theorem turnLoop_succ (going turn : M Bool) (turns : Nat) (s : State) :
    turnLoop going turn (turns + 1) s = match going s with
      | .error e t => .error e t
      | .ok false t => .ok () t
      | .ok true t => match turn t with
        | .error e u => .error e u
        | .ok false u => .ok () u
        | .ok true u => if workLeft t ≤ workLeft u then .error .noProgress u else turnLoop going turn turns u := by
  rw [turnLoop]
  simp only [M.bind_apply]
  rcases going s with ⟨_ | _, t⟩ | ⟨e, t⟩
  · rfl
  · simp only [if_true, M.bind_apply, progressing_eq]
    rcases turn t with ⟨_ | _, u⟩ | ⟨e, u⟩
    · rfl
    · by_cases h : workLeft t ≤ workLeft u <;> simp [h]
    · rfl
  · rfl

end Sys2Proof.Machine
end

◇ ◇ ◇

▶ ABOUT THIS TASK:
Retype the records above without changing a single word.

▶ COMPLETED EXERCISE:
theorem turnLoop_succ (going turn : M Bool) (turns : Nat) (s : State) :
    turnLoop going turn (turns + 1) s = match going s with
      | .error e t => .error e t
      | .ok false t => .ok () t
      | .ok true t => match turn t with
        | .error e u => .error e u
        | .ok false u => .ok () u
        | .ok true u => if workLeft t ≤ workLeft u then .error .noProgress u else turnLoop going turn turns u := by
  rw [turnLoop]
  simp only [M.bind_apply]
  rcases going s with ⟨_ | _, t⟩ | ⟨e, t⟩
  · rfl
  · simp only [if_true, M.bind_apply, progressing_eq]
    rcases turn t with ⟨_ | _, u⟩ | ⟨e, u⟩
    · rfl
    · by_cases h : workLeft t ≤ workLeft u <;> simp [h]
    · rfl
  · rfl

end Sys2Proof.Machine
end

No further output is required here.